+++ Data extract +++

-- ==== Sys2Proof/Machine/RegNames.lean ====
section
/-! DEFINITION. Names of the manual's registers and fields: `BLOCK.REGISTER.o` is a register's 24-bit offset (R461) and
`BLOCK.REGISTER.FIELD` a field of it (R10). Arguments: n core, q queue, ctx context, p port, w window, i copy. -/

namespace Sys2Proof.Machine

/-- A field of a register: the 24-bit offset of the register, its lowest bit and its width (R10). -/
structure Field where
  off : Nat
  lo : Nat
  w : Nat
deriving DecidableEq, Repr
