/-- Supplies, rails and pins (R515, R519–R534). Rails 0–2 are H, C0, C1. `inCv` is the 48 V input in units of 10 mV, `switchClosed` the
input switch (R526), `railsOn` the rails that are up, `railMv` their voltages, `trim` the steps of 10 mV by which C0 and C1 are lowered
(R47), `tripLatch` the latch that pulls THERMTRIP_N low, `hotDies` the dies that have not cooled (R533), `resetNLow` the pin RESET_N,
`startPending` a start that waits for a hot die, `resonator` whether the reference resonator runs, `phyWait` that a command has met a
PHY stopped with it (R17), `coldHold` that a `COLD` write holds Parsnip in reset until the start sequence begins (R432). -/
structure Power where
  inCv : Nat
  switchClosed : Bool
  railsOn : List Nat
  railMv : Tbl Nat
  trim : Nat
  tripLatch : Bool
  hotDies : List Nat
  resetNLow : Bool
  startPending : Bool
  resonator : Bool
  phyWait : Bool
  coldHold : Bool
deriving DecidableEq, Repr

/-- Start-up, images and the security block (R498–R512). `bootCount` is kept in flash; `started`: the start sequence has begun since
the last cold reset; `stageClaim` is the source that claims staging: none, MGMT 0, FABRIC 1 + id, port 0x4000 + port. `serving` is the
port served (R509), `servePos` the bytes acknowledged, `serveSeq` the sequence number of the packet whose ACK is awaited. `attBusy`: a
report is being formed. Digests and versions are those of the images in force. `fromStaging`: the firmware image in flash was installed
from staging (R507). `seedPending` are the seed-set slots not yet verified. -/
structure Boot where
  bootCount : Nat
  started : Bool
  stageClaim : Option Nat
  serving : Option Nat
  servePos : Nat
  serveSeq : Nat
  attBusy : Bool
  fwDigest : List Byte
  cfgDigest : List Byte
  fwVersion : Nat
  cfgVersion : Nat
  fromStaging : Bool
  seedPending : List Nat
deriving DecidableEq, Repr

/-- Management connector: bytes that the module drives in the last SMBus or PMBus transaction (`none`: NACK or silence),
the PMBus page, whether the regulator's fault status was cleared last, the boundary-scan instruction in force and the bits it shifts
out. -/
structure Mgmt where
  out : List Byte
  nack : Bool
  page : Nat
  regFault : Nat
  ir : Nat
  tdo : List Bool
deriving DecidableEq, Repr

/-- A descriptor that a queue has taken and not completed (R163–R170): its number since the queue was enabled, ring
offset, units, bytes, the generation tag of its transfers and the context instance at its start. `phase`: 0 taken,
1 started, 2 its work has ended with `status`, 3 refused as it was taken, with `status` (R163). `issued`: every request it makes has been issued. `wait`: 0 none, 1 a
Stalk write waits (R197), 2 an add waits on a window (R256), 3 room in a target ring (R173), 4 a SYNC word (R172),
5 for one of the four open Fennel operations (R139). `stopped`: its context's teardown has stopped it (R177). -/
structure Desc where
  num : Nat
  off : Nat
  units : Nat
  bytes : List Byte
  tag : Nat
  inst : Nat
  phase : Nat
  status : Nat
  issued : Bool
  wait : Nat
  stopped : Bool
deriving DecidableEq, Repr

/-- A queue of a core: the descriptors taken and not completed, in ring order; the ring offset of the next header; the
number of descriptors taken; steps of the last two openings with the `Q_DONE` recorded there (R174). -/
structure Queue where
  taken : List Desc
  next : Nat
  num : Nat
  marks : List (Nat × Nat)
deriving DecidableEq, Repr

/-- A request that left a core and whose reply is outstanding (R176): issuing core, context, instance, tag, queue and
descriptor number; destination module and sequence number of its packet; kind 0 WRITE, 1 READ, 2 ADD, 3 Fennel row;
where returned bytes land (a fabric address) and how many; whether an ACK was asked for; and whether a rewind or a recovery has ended
it, so that a reply still to come is late. -/
structure Req where
  core : Nat
  ctx : Nat
  inst : Nat
  tag : Nat
  q : Nat
  num : Nat
  dest : Nat
  seq : Nat
  kind : Nat
  land : Nat
  bytes : Nat
  last : Bool
  dead : Bool
deriving DecidableEq, Repr

/-- A WRITE of a remote COPY that waits until it is known whether another follows it, so that the last one carries `LAST` (R179): core,
queue and number of its descriptor, the fabric address written to, and its bytes. With `lands`, read data for this module that waits
for a Stalk granule (R197). -/
structure HeldWrite where
  core : Nat
  q : Nat
  num : Nat
  dest : Nat
  bytes : List Byte
  lands : Bool
deriving DecidableEq, Repr

/-- A tensor entry of a health bank (R219). -/
structure TEntry where
  elems : Nat
  zeros : Nat
  sats : Nat
  nonfin : Nat
  ovf : Bool
deriving DecidableEq, Repr

/-- A layer entry of a health bank (R214, R220). -/
structure LEntry where
  gradZeros : Nat
  gradNonfin : Nat
  underflows : Nat
  momSats : Nat
  ccSats : Nat
  masterNonfin : Nat
  updated : Nat
deriving DecidableEq, Repr

/-- A health bank (R221): the step it holds, whether it is final, its entries, the charge mask (R219), the tokens with
non-finite logits (R143), and whether a charge came after vote 1 was submitted (R223 bit 9). -/
structure Bank where
  step : Option Nat
  final : Bool
  tensor : Tbl TEntry
  layer : Tbl LEntry
  mask : BitVec 4096
  routeNonfin : Nat
  lateCharge : Bool
deriving DecidableEq, Repr

/-- A sampled tile check (R233): core, and per element the drained value and the operands' products in K order. -/
structure Sample where
  core : Nat
  n : Nat
  elems : List (Word × List (Word × Word × Int))
deriving DecidableEq, Repr

/-- Numeric health (chapter 9). `winDue` says that a window read was asked for and is not done (R238); `skips` the skip count per step (R226); `tcLeft` the
checked steps left in the window after a warm recovery, takeover or re-mirroring (R232); `tcStart` the window of
start-up; `tcPasses` completed candidate passes per core. -/
structure Health where
  bank0 : Bank
  bank1 : Bank
  winDue : Bool
  quiet : Tbl Nat
  mquiet : Tbl Nat
  skips : Tbl Nat
  tcLeft : Nat
  tcStart : Bool
  tcPasses : Tbl Nat
  samples : List Sample
deriving DecidableEq, Repr

/-- A table write (R216), own or the mirror's, and whether the partner has acknowledged it. -/
structure TableWrite where
  step : Nat
  table : Nat
  index : Nat
  word : Nat
  data : List Word
  number : Nat
  acked : Bool
  mirror : Bool
deriving DecidableEq, Repr

/-- The update engines (chapter 8): whether a stage 6 has begun and not ended, and of which step, the tables latched from the own state and
the mirror as bytes by region offset, the loss word read at the latch, the list entry that failed, the local verdict
word, the vote-1 state (0 none, 1 submitted, 2 held), whether its result allowed the passes, which passes have ended,
pending table writes, the step's digests, and the gradient shards that the collectives have completed by step, entry and half
(own 0, partner 1, every shard of the step 2). `latched` says that the latch of the running stage 6 is done (an uncorrectable unit makes it wait for a
fetch, R207), `vote2` is the vote-2 state, `lossDue` the step whose loss result is outstanding, `lossVoted` that its vote 1 is
decided, `lossSkip` that the vote did not allow the passes (R215), and `mirWord` the bits [15:8] of the verdict word that the mirror pass
gave (R373). -/
structure Upd where
  running : Bool
  step : Nat
  latOwn : Tbl Byte
  latMir : Tbl Byte
  loss : Word
  tokens : Nat
  lossBad : Bool
  listBad : Option Nat
  word : Nat
  vote1 : Nat
  word1 : Nat
  allowed : Bool
  ownDone : Bool
  mirDone : Bool
  writes : List TableWrite
  nextWrite : Nat
  digOwn : Nat
  digMir : Nat
  digStep : Nat
  shards : List (Nat × Nat × Nat)
  lossSkip : Bool
  latched : Bool
  vote2 : Nat
  lossDue : Option Nat
  lossVoted : Bool
  mirWord : Nat
deriving DecidableEq, Repr

/-- Step and attempt bookkeeping (R352–R355, R538). `oldest` is the oldest step that is not checked; `attempts` the attempt
numbers; `begun` the unchecked steps that have begun; `six` those whose stage 6 has begun; `submitted` and `held` those whose
vote 1 was submitted and whose result is held; `healthOk` those whose numeric health passed; `failed` a step held FAILED and
its cause (0 vote 1, 1 vote 2, 2 digest, 3 fault, 4 attempts); `nextFault` a fault charged to the next step to begin.
`tags` are the tags opened since the last warm recovery, `closed` those that warm recovery closed, and `dropAll` drops every
packet of classes 1–7 until a step is opened (R424). Steps below `released` are released. `todo` are the faults met while
the present command runs, each with the tag of its work and the reason code of R538; the command's end charges them.
`soloTable` says that the queues were last
rewound by the SOLO table. `rerun` is the step whose rerun waits for the actions of R271 (R538) and for started work (R354), and whether it stays on the same table. `again` says that the module rewinds to step k + 1 once its oldest
step k is checked (R355, R372), and whether on the same table. -/
structure Steps where
  todo : List (Option Nat × Nat)
  rerun : Option (Nat × Bool)
  again : Option Bool
  oldest : Nat
  attempts : Tbl Nat
  begun : List Nat
  six : List Nat
  submitted : List Nat
  held : List Nat
  healthOk : List Nat
  failed : Option (Nat × Nat)
  nextFault : Option Nat
  tags : List Nat
  closed : List Nat
  dropAll : Bool
  released : Nat
  soloTable : Bool
deriving DecidableEq, Repr

/-- A unit fetch under R271: target (0 own region, 1 mirror), block offset in the region, whether the request was sent, who waits
(0 nobody, 1 stage 6, 2 checkpoint copy), whether a fault of a step caused it, the 16-byte units that have arrived, and whether
STATE_LOST was reported for it (R272). -/
structure Fetch where
  target : Nat
  off : Nat
  sent : Bool
  waiter : Nat
  fault : Bool
  got : List Nat
  lost : Bool
deriving DecidableEq, Repr

/-- A remap whose copy runs (R274, R275): stack, entry, cause, unit address, granularity. -/
structure RemapJob where
  stack : Nat
  entry : Nat
  cause : Nat
  unit : Nat
  gran : Nat
deriving DecidableEq, Repr

/-- A scrub pass (R278–R280): units read, corrected and uncorrectable, entries filled and pins marked in it, the first
uncorrectable unit and the step at GO. -/
structure Scrub where
  read : Nat
  corrected : Nat
  uncorrectable : Nat
  filled : Nat
  marked : Nat
  firstUe : Option Nat
  stepAtGo : Nat
deriving DecidableEq, Repr

/-- An add that waits on a step-tagged window (R256, R257): window, the core and queue of a local descriptor or the port
and packet of a remote one, and the compute die that holds it. -/
structure WaitAdd where
  win : Nat
  core : Nat
  q : Nat
  remote : Option (Nat × Pkt)
  die : Nat
  inStacks : List Nat
  tag : Nat
deriving DecidableEq, Repr

/-- The memory sides (chapters 10 and 11). `hbmErr` are symbol errors that strike units (unit number → pins), `ceUnit`
corrections per unit (R274), `cePin` corrections per pin, keyed (stack × 32 + channel) × 64 + pin (R265). `ues` are the
uncorrectable units met while the present command runs, each with its reader: 0 an access of a step, 1 stage 6, 2 the
checkpoint copy, 3 the scrubber or a rewind, 4 a gradient read of a pass of stage 6. `budget` are the background budgets in
force (R481): 0 scrub, 1 tile checks, 2 trace flush, 3 parity slices. `refreshed` counts refreshes per stack × 64 + bank. `rows` are the
open rows, `acts` the activations since the last refresh management and `rfms` the refresh management commands, each keyed
(stack × 32 + channel) × 16 + bank (R239); a row is listed as one more than its number. `merge` are the units whose lines stand in the
merge buffers of the adders, newest first (R254). `bus` are units whose next access meets data-bus parity errors, with how many in a row
(R267). `paths` are the receiving domains whose next crossing of a datapath meets a parity error (R437). `updated` are blocks fetched with the update of a step in them: target, offset, step (R384). -/
structure MemSide where
  hbmErr : Tbl (List Nat)
  lsErr : Tbl Nat
  ues : List (Nat × Nat)
  ceUnit : Tbl Nat
  cePin : Tbl Nat
  remaps : List RemapJob
  scrub : Scrub
  fetches : List Fetch
  waitAdds : List WaitAdd
  budget : Tbl Nat
  refreshed : Tbl Nat
  rows : Tbl Nat
  acts : Tbl Nat
  rfms : Tbl Nat
  merge : List Nat
  bus : List (Nat × Nat)
  paths : List Nat
  updated : List (Nat × Nat × Nat)
deriving DecidableEq, Repr

/-- A port (chapter 12). Negotiation: fibres that are live, the last CAPS per fibre, whether base training runs and the rank of the
candidate being tried (0 none) with its fibres, fibres that passed earlier attempts at both ends per lane rate, the peer's report,
the CAPS payload sent last, and whether a wiring check has stopped it. `ours`: this module fenced it; `peerFences`: the peer's LCUs
carry FENCE. `reup`: within the 10 ms of R313, with the peer id and port it had; `lost`: LINK_LOST and not UP since; `emptied`: within those 10 ms the
port was fenced or disabled, which empties its buffers; `rejoin`: UP again in time, the peer's first ACK awaited. Transmit side: next frame number, last frame acknowledged, retry buffer of frame number
and units, units that wait for a frame, CRC of the last frame sent, resend cursor and count, the last frame put on the fibre.
Receive side: last good frame number, whether a NAK is owed, units of a packet that began in an earlier frame. Credits per class:
limits received, units sent, units received, units freed, limits last sent. `stream` are the units of the packets sent that no frame has
taken: up to 255 that the link has read for its next frame, then up to 32 in the crossing FIFO, then those that the FIFO holds back at its
writer (R49, R50). `ready` are packets routed here, each with the axis
it arrived on (R326). `known`: PEER holds the id of a peer that it negotiated with. `relay` are register accesses that the bridge passed on for its host, each with the packet of the
host (R460). -/
structure Port where
  live : Nat
  caps : List (Nat × List Byte)
  rank : Nat
  fibres : Nat
  passed : List (Nat × Nat)
  base : Bool
  peerReport : Option Nat
  capsOut : List Byte
  wiring : Bool
  ours : Bool
  reup : Option (Nat × Nat)
  lost : Bool
  emptied : Bool
  rejoin : Bool
  fseq : Nat
  acked : Nat
  retry : List (Nat × List Unit16)
  stream : List Unit16
  prevCrc : Word
  resend : Option Nat
  resends : Nat
  sent : List Unit16
  rxSeq : Nat
  nak : Bool
  partialUnits : List Unit16
  cl : Tbl Nat
  used : Tbl Nat
  got : Tbl Nat
  freed : Tbl Nat
  clSent : Tbl Nat
  ready : List (Pkt × Option Nat)
  hbSilent : Bool
  peerFences : Bool
  known : Bool
  relay : List (Pkt × Pkt)
deriving DecidableEq, Repr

+++

- [Assigned task]: Print again the lines of the entries above that fall between the line holding "limits received, units" and the line holding "writer (R49, R50).", inclusive, exactly as they stand.

- [Answer to this problem]:
limits received, units sent, units received, units freed, limits last sent. `stream` are the units of the packets sent that no frame has
taken: up to 255 that the link has read for its next frame, then up to 32 in the crossing FIFO, then those that the FIFO holds back at its
writer (R49, R50). `ready` are packets routed here, each with the axis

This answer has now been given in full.